My first day back to work from New York, I requested a meeting  with my boss as soon as power hour ended. There we were in that small conference room. I had it all figured out in my mind. I was going to sit down, look her in the face, thank her for everything she’s done, tell her I just couldn’t do it anymore, and politely resign.

Well, somewhere along the way, I started to feel bad, really bad. She had stood up for me, cheered me on, and I felt awful for still wanting to leave after all that. It started to feel just like a break up… and then she asked me if I thought this is where I was supposed to be –I burst into tears and choked out a no.

See, leaving this job was more than just leaving a job. I’m a planner, futurist, and there were so many factors tied into this move being a successful one, and the fact that despite all that, I still couldn’t shake the gut feeling that it just wasn’t working scared me. This was going to be my bridge into being a career woman, buying a house, traveling, saving up to move to a new city, and so on…

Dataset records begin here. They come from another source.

-- ==== Sys2Proof/Laws/KeepsOps.lean ====
section
/-! SUPPORT. What no operation of Ops.lean touches or breaks. -/
namespace Sys2Proof.Machine

theorem State.tock_keeps {s₀ s : State} (h : Keeps s₀ s) :
    Keeps s₀ (State.tock s) := by
  unfold State.tock
  repeat' first
    | intro _
    | with_reducible assumption
    | with_reducible first | apply Keeps.ite | apply Keeps.ite_snd | apply Keeps.forN | apply Keeps.getD | apply Keeps.elim | apply Keeps.foldl | apply Keeps.foldl_snd | apply Keeps.foldl_third | apply Keeps.foldl_fst
    | dsimp only
    | simp only [Keeps.upd_iff]
    | split
    | refine Keeps.of_pair (by assumption) ?_
    | refine Keeps.of_triple (by assumption) ?_
    | refine Keeps.of_fst (by assumption) ?_
    | refine Keeps.of_some (by assumption) ?_
    | refine Keeps.of_ok (by assumption) ?_

theorem State.stamp_keeps {s₀ s : State} (h : Keeps s₀ s) :
    Keeps s₀ (State.stamp s).2 := by
  unfold State.stamp
  repeat' first
    | intro _
    | with_reducible assumption
    | with_reducible first | apply State.tock_keeps
    | with_reducible first | apply Keeps.ite | apply Keeps.ite_snd | apply Keeps.forN | apply Keeps.getD | apply Keeps.elim | apply Keeps.foldl | apply Keeps.foldl_snd | apply Keeps.foldl_third | apply Keeps.foldl_fst
    | dsimp only
    | simp only [Keeps.upd_iff]
    | split
    | refine Keeps.of_pair (by assumption) ?_
    | refine Keeps.of_triple (by assumption) ?_
    | refine Keeps.of_fst (by assumption) ?_
    | refine Keeps.of_some (by assumption) ?_
    | refine Keeps.of_ok (by assumption) ?_

theorem State.setFlow_keeps {s₀ s : State} {x1} {x2} (h : Keeps s₀ s) :
    Keeps s₀ (State.setFlow s x1 x2) := by
  unfold State.setFlow
  repeat' first
    | intro _
    | with_reducible assumption
    | with_reducible first | apply Keeps.ite | apply Keeps.ite_snd | apply Keeps.forN | apply Keeps.getD | apply Keeps.elim | apply Keeps.foldl | apply Keeps.foldl_snd | apply Keeps.foldl_third | apply Keeps.foldl_fst
    | dsimp only
    | simp only [Keeps.upd_iff]
    | split
    | refine Keeps.of_pair (by assumption) ?_
    | refine Keeps.of_triple (by assumption) ?_
    | refine Keeps.of_fst (by assumption) ?_
    | refine Keeps.of_some (by assumption) ?_
    | refine Keeps.of_ok (by assumption) ?_

theorem faultStep_keeps {s₀ s : State} {x1} {x2} (h : Keeps s₀ s) :
    Keeps s₀ (faultStep s x1 x2) := by
  unfold faultStep
  repeat' first
    | intro _
    | with_reducible assumption
    | with_reducible first | apply State.setFlow_keeps
    | with_reducible first | apply Keeps.ite | apply Keeps.ite_snd | apply Keeps.forN | apply Keeps.getD | apply Keeps.elim | apply Keeps.foldl | apply Keeps.foldl_snd | apply Keeps.foldl_third | apply Keeps.foldl_fst
    | dsimp only
    | simp only [Keeps.upd_iff]
    | split
    | refine Keeps.of_pair (by assumption) ?_
    | refine Keeps.of_triple (by assumption) ?_
    | refine Keeps.of_fst (by assumption) ?_
    | refine Keeps.of_some (by assumption) ?_
    | refine Keeps.of_ok (by assumption) ?_

theorem forceFail_keeps {s₀ s : State} (h : Keeps s₀ s) :
    Keeps s₀ (forceFail s) := by
  unfold forceFail
  repeat' first
    | intro _
    | with_reducible assumption
    | with_reducible first | apply Keeps.ite | apply Keeps.ite_snd | apply Keeps.forN | apply Keeps.getD | apply Keeps.elim | apply Keeps.foldl | apply Keeps.foldl_snd | apply Keeps.foldl_third | apply Keeps.foldl_fst
    | dsimp only
    | simp only [Keeps.upd_iff]
    | split
    | refine Keeps.of_pair (by assumption) ?_
    | refine Keeps.of_triple (by assumption) ?_
    | refine Keeps.of_fst (by assumption) ?_
    | refine Keeps.of_some (by assumption) ?_
    | refine Keeps.of_ok (by assumption) ?_

theorem State.setHub_keeps {s₀ s : State} {x1} {x2} (h : Keeps s₀ s) :
    Keeps s₀ (State.setHub s x1 x2) := by
  unfold State.setHub
  repeat' first
    | intro _
    | with_reducible assumption
    | with_reducible first | apply Keeps.ite | apply Keeps.ite_snd | apply Keeps.forN | apply Keeps.getD | apply Keeps.elim | apply Keeps.foldl | apply Keeps.foldl_snd | apply Keeps.foldl_third | apply Keeps.foldl_fst
    | dsimp only
    | simp only [Keeps.upd_iff]
    | split
    | refine Keeps.of_pair (by assumption) ?_
    | refine Keeps.of_triple (by assumption) ?_
    | refine Keeps.of_fst (by assumption) ?_
    | refine Keeps.of_some (by assumption) ?_
    | refine Keeps.of_ok (by assumption) ?_

theorem State.updHub_keeps {s₀ s : State} {x1} {x2} (h : Keeps s₀ s) :
    Keeps s₀ (State.updHub s x1 x2) := by
  unfold State.updHub
  repeat' first
    | intro _
    | with_reducible assumption
    | with_reducible first | apply State.setHub_keeps
    | with_reducible first | apply Keeps.ite | apply Keeps.ite_snd | apply Keeps.forN | apply Keeps.getD | apply Keeps.elim | apply Keeps.foldl | apply Keeps.foldl_snd | apply Keeps.foldl_third | apply Keeps.foldl_fst
    | dsimp only
    | simp only [Keeps.upd_iff]
    | split
    | refine Keeps.of_pair (by assumption) ?_
    | refine Keeps.of_triple (by assumption) ?_
    | refine Keeps.of_fst (by assumption) ?_
    | refine Keeps.of_some (by assumption) ?_
    | refine Keeps.of_ok (by assumption) ?_

theorem askStall_keeps {s₀ s : State} {x1} {x2} (h : Keeps s₀ s) :
    Keeps s₀ (askStall s x1 x2) := by
  unfold askStall
  repeat' first
    | intro _
    | with_reducible assumption
    | with_reducible first | apply State.updHub_keeps
    | with_reducible first | apply Keeps.ite | apply Keeps.ite_snd | apply Keeps.forN | apply Keeps.getD | apply Keeps.elim | apply Keeps.foldl | apply Keeps.foldl_snd | apply Keeps.foldl_third | apply Keeps.foldl_fst
    | dsimp only
    | simp only [Keeps.upd_iff]
    | split
    | refine Keeps.of_pair (by assumption) ?_
    | refine Keeps.of_triple (by assumption) ?_
    | refine Keeps.of_fst (by assumption) ?_
    | refine Keeps.of_some (by assumption) ?_
    | refine Keeps.of_ok (by assumption) ?_

theorem raiseErr_keeps {s₀ s : State} {x1} {x2} {x3} {x4} {x5} {x6} {x7} {x8} (h : Keeps s₀ s) :
    Keeps s₀ (raiseErr s x1 x2 x3 x4 x5 x6 x7 x8) := by
  unfold raiseErr
  repeat' first
    | intro _
    | with_reducible assumption
    | with_reducible first | apply State.stamp_keeps | apply enqueueErr_keeps | apply faultStep_keeps | apply forceFail_keeps | apply askStall_keeps | apply State.tock_keeps
    | with_reducible first | apply Keeps.ite | apply Keeps.ite_snd | apply Keeps.forN | apply Keeps.getD | apply Keeps.elim | apply Keeps.foldl | apply Keeps.foldl_snd | apply Keeps.foldl_third | apply Keeps.foldl_fst
    | dsimp only
    | simp only [Keeps.upd_iff]
    | split
    | refine Keeps.of_pair (by assumption) ?_
    | refine Keeps.of_triple (by assumption) ?_
    | refine Keeps.of_fst (by assumption) ?_
    | refine Keeps.of_some (by assumption) ?_
    | refine Keeps.of_ok (by assumption) ?_

theorem badLine_keeps {s₀ s : State} {x1} {x2} (h : Keeps s₀ s) :
    Keeps s₀ (badLine s x1 x2) := by
  unfold badLine
  dsimp only
  split
  · apply raiseErr_keeps
    apply State.bump_keeps
    with_reducible apply Keeps.updMem h
    exact tabSetMany_wf
  · apply raiseErr_keeps
    apply State.bump_keeps
    simp only [Keeps.upd_iff]
    exact h

theorem flushLine_keeps {s₀ s : State} {x1} {x2} (h : Keeps s₀ s) :
    Keeps s₀ (flushLine s x1 x2) := by
  unfold flushLine
  repeat' first
    | intro _
    | with_reducible assumption
    | with_reducible first | apply badLine_keeps
    | with_reducible first | apply Keeps.ite | apply Keeps.ite_snd | apply Keeps.forN | apply Keeps.getD | apply Keeps.elim | apply Keeps.foldl | apply Keeps.foldl_snd | apply Keeps.foldl_third | apply Keeps.foldl_fst
    | dsimp only
    | simp only [Keeps.upd_iff]
    | split
    | refine Keeps.of_pair (by assumption) ?_
    | refine Keeps.of_triple (by assumption) ?_
    | refine Keeps.of_fst (by assumption) ?_
    | refine Keeps.of_some (by assumption) ?_
    | refine Keeps.of_ok (by assumption) ?_

theorem dropLine_keeps {s₀ s : State} {x1} {x2} (h : Keeps s₀ s) :
    Keeps s₀ (dropLine s x1 x2) := by
  unfold dropLine
  repeat' first
    | intro _
    | with_reducible assumption
    | with_reducible first | apply flushLine_keeps
    | with_reducible first | apply Keeps.ite | apply Keeps.ite_snd | apply Keeps.forN | apply Keeps.getD | apply Keeps.elim | apply Keeps.foldl | apply Keeps.foldl_snd | apply Keeps.foldl_third | apply Keeps.foldl_fst
    | dsimp only
    | simp only [Keeps.upd_iff]
    | split
    | refine Keeps.of_pair (by assumption) ?_
    | refine Keeps.of_triple (by assumption) ?_
    | refine Keeps.of_fst (by assumption) ?_
    | refine Keeps.of_some (by assumption) ?_
    | refine Keeps.of_ok (by assumption) ?_

theorem State.setStop_keeps {s₀ s : State} {x1} {x2} (h : Keeps s₀ s) :
    Keeps s₀ (State.setStop s x1 x2) := by
  unfold State.setStop
  repeat' first
    | intro _
    | with_reducible assumption
    | with_reducible first | apply Keeps.ite | apply Keeps.ite_snd | apply Keeps.forN | apply Keeps.getD | apply Keeps.elim | apply Keeps.foldl | apply Keeps.foldl_snd | apply Keeps.foldl_third | apply Keeps.foldl_fst
    | dsimp only
    | simp only [Keeps.upd_iff]
    | split
    | refine Keeps.of_pair (by assumption) ?_
    | refine Keeps.of_triple (by assumption) ?_
    | refine Keeps.of_fst (by assumption) ?_
    | refine Keeps.of_some (by assumption) ?_
    | refine Keeps.of_ok (by assumption) ?_

theorem State.setSeam_keeps {s₀ s : State} {x1} {x2} (h : Keeps s₀ s) :
    Keeps s₀ (State.setSeam s x1 x2) := by
  unfold State.setSeam
  repeat' first
    | intro _
    | with_reducible assumption
    | with_reducible first | apply Keeps.ite | apply Keeps.ite_snd | apply Keeps.forN | apply Keeps.getD | apply Keeps.elim | apply Keeps.foldl | apply Keeps.foldl_snd | apply Keeps.foldl_third | apply Keeps.foldl_fst
    | dsimp only
    | simp only [Keeps.upd_iff]
    | split
    | refine Keeps.of_pair (by assumption) ?_
    | refine Keeps.of_triple (by assumption) ?_
    | refine Keeps.of_fst (by assumption) ?_
    | refine Keeps.of_some (by assumption) ?_
    | refine Keeps.of_ok (by assumption) ?_

theorem State.setPan_keeps {s₀ s : State} {x1} {x2} (h : Keeps s₀ s) :
    Keeps s₀ (State.setPan s x1 x2) := by
  unfold State.setPan
  repeat' first
    | intro _
    | with_reducible assumption
    | with_reducible first | apply Keeps.ite | apply Keeps.ite_snd | apply Keeps.forN | apply Keeps.getD | apply Keeps.elim | apply Keeps.foldl | apply Keeps.foldl_snd | apply Keeps.foldl_third | apply Keeps.foldl_fst
    | dsimp only
    | simp only [Keeps.upd_iff]
    | split
    | refine Keeps.of_pair (by assumption) ?_
    | refine Keeps.of_triple (by assumption) ?_
    | refine Keeps.of_fst (by assumption) ?_
    | refine Keeps.of_some (by assumption) ?_
    | refine Keeps.of_ok (by assumption) ?_

theorem State.stalls_keeps {s₀ s : State} (h : Keeps s₀ s) :
    Keeps s₀ (State.stalls s).2 := by
  unfold State.stalls
  repeat' first
    | intro _
    | with_reducible assumption
    | with_reducible first | apply State.tock_keeps
    | with_reducible first | apply Keeps.ite | apply Keeps.ite_snd | apply Keeps.forN | apply Keeps.getD | apply Keeps.elim | apply Keeps.foldl | apply Keeps.foldl_snd | apply Keeps.foldl_third | apply Keeps.foldl_fst
    | dsimp only
    | simp only [Keeps.upd_iff]
    | split
    | refine Keeps.of_pair (by assumption) ?_
    | refine Keeps.of_triple (by assumption) ?_
    | refine Keeps.of_fst (by assumption) ?_
    | refine Keeps.of_some (by assumption) ?_
    | refine Keeps.of_ok (by assumption) ?_

theorem State.setChan_keeps {s₀ s : State} {x1} {x2} {x3} (h : Keeps s₀ s) :
    Keeps s₀ (State.setChan s x1 x2 x3) := by
  unfold State.setChan
  repeat' first
    | intro _
    | with_reducible assumption
    | with_reducible first | apply Keeps.ite | apply Keeps.ite_snd | apply Keeps.forN | apply Keeps.getD | apply Keeps.elim | apply Keeps.foldl | apply Keeps.foldl_snd | apply Keeps.foldl_third | apply Keeps.foldl_fst
    | dsimp only
    | simp only [Keeps.upd_iff]
    | split
    | refine Keeps.of_pair (by assumption) ?_
    | refine Keeps.of_triple (by assumption) ?_
    | refine Keeps.of_fst (by assumption) ?_
    | refine Keeps.of_some (by assumption) ?_
    | refine Keeps.of_ok (by assumption) ?_

theorem raiseMem_keeps {s₀ s : State} {x1} {x2} {x3} {x4} {x5} {x6} (h : Keeps s₀ s) :
    Keeps s₀ (raiseMem s x1 x2 x3 x4 x5 x6) := by
  unfold raiseMem
  repeat' first
    | intro _
    | with_reducible assumption
    | with_reducible first | apply raiseErr_keeps | apply faultStep_keeps
    | with_reducible first | apply Keeps.ite | apply Keeps.ite_snd | apply Keeps.forN | apply Keeps.getD | apply Keeps.elim | apply Keeps.foldl | apply Keeps.foldl_snd | apply Keeps.foldl_third | apply Keeps.foldl_fst
    | dsimp only
    | simp only [Keeps.upd_iff]
    | split
    | refine Keeps.of_pair (by assumption) ?_
    | refine Keeps.of_triple (by assumption) ?_
    | refine Keeps.of_fst (by assumption) ?_
    | refine Keeps.of_some (by assumption) ?_
    | refine Keeps.of_ok (by assumption) ?_

theorem meetUe_keeps {s₀ s : State} {x1} {x2} {x3} (h : Keeps s₀ s) :
    Keeps s₀ (meetUe s x1 x2 x3) := by
  unfold meetUe
  repeat' first
    | intro _
    | with_reducible assumption
    | with_reducible first | apply raiseMem_keeps | apply State.bump_keeps
    | with_reducible first | apply Keeps.ite | apply Keeps.ite_snd | apply Keeps.forN | apply Keeps.getD | apply Keeps.elim | apply Keeps.foldl | apply Keeps.foldl_snd | apply Keeps.foldl_third | apply Keeps.foldl_fst
    | dsimp only
    | simp only [Keeps.upd_iff]
    | split
    | refine Keeps.of_pair (by assumption) ?_
    | refine Keeps.of_triple (by assumption) ?_
    | refine Keeps.of_fst (by assumption) ?_
    | refine Keeps.of_some (by assumption) ?_
    | refine Keeps.of_ok (by assumption) ?_

theorem countDevice_keeps {s₀ s : State} {x1} {x2} {x3} (h : Keeps s₀ s) :
    Keeps s₀ (countDevice s x1 x2 x3) := by
  unfold countDevice
  repeat' first
    | intro _
    | with_reducible assumption
    | with_reducible first | apply raiseErr_keeps | apply State.put_keeps
    | with_reducible first | apply Keeps.ite | apply Keeps.ite_snd | apply Keeps.forN | apply Keeps.getD | apply Keeps.elim | apply Keeps.foldl | apply Keeps.foldl_snd | apply Keeps.foldl_third | apply Keeps.foldl_fst
    | dsimp only
    | simp only [Keeps.upd_iff]
    | split
    | refine Keeps.of_pair (by assumption) ?_
    | refine Keeps.of_triple (by assumption) ?_
    | refine Keeps.of_fst (by assumption) ?_
    | refine Keeps.of_some (by assumption) ?_
    | refine Keeps.of_ok (by assumption) ?_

My mom, said something to me one day while I was on the phone with her having a full on melty on the way to work that I’ll never forget. She said, “Chelsea, at the end of the day, you’re the one who has to live this life, no one else. Life is too short to lead one that makes you miserable.”

More or less that’s the summary of 2014. It was a rebuilding year, and the crazy thing about rebuilding it that you don’t get there without things falling apart.

I’ve spent the last year breaking apart every area of my life asking God to clarify my purpose in all areas. My work, me personally, my calling, spirituality, family roles, all of it. The last year hasn’t been perfect, but I can actually see the progress, and I wouldn’t sacrifice this lifestyle again for anything, even if that means saying no to opportunities I would have jumped at two years ago.

As I sit here on the rooftop having breakfast up here for the first time, I can’t help but think of the following quote: Build your career around your lifestyle, not the other way around. That’s the goal.

I’m praying for any of you guys who want to make the leap, and just haven’t quite figured out how. All things work together for the good of those who have been called according to His purpose.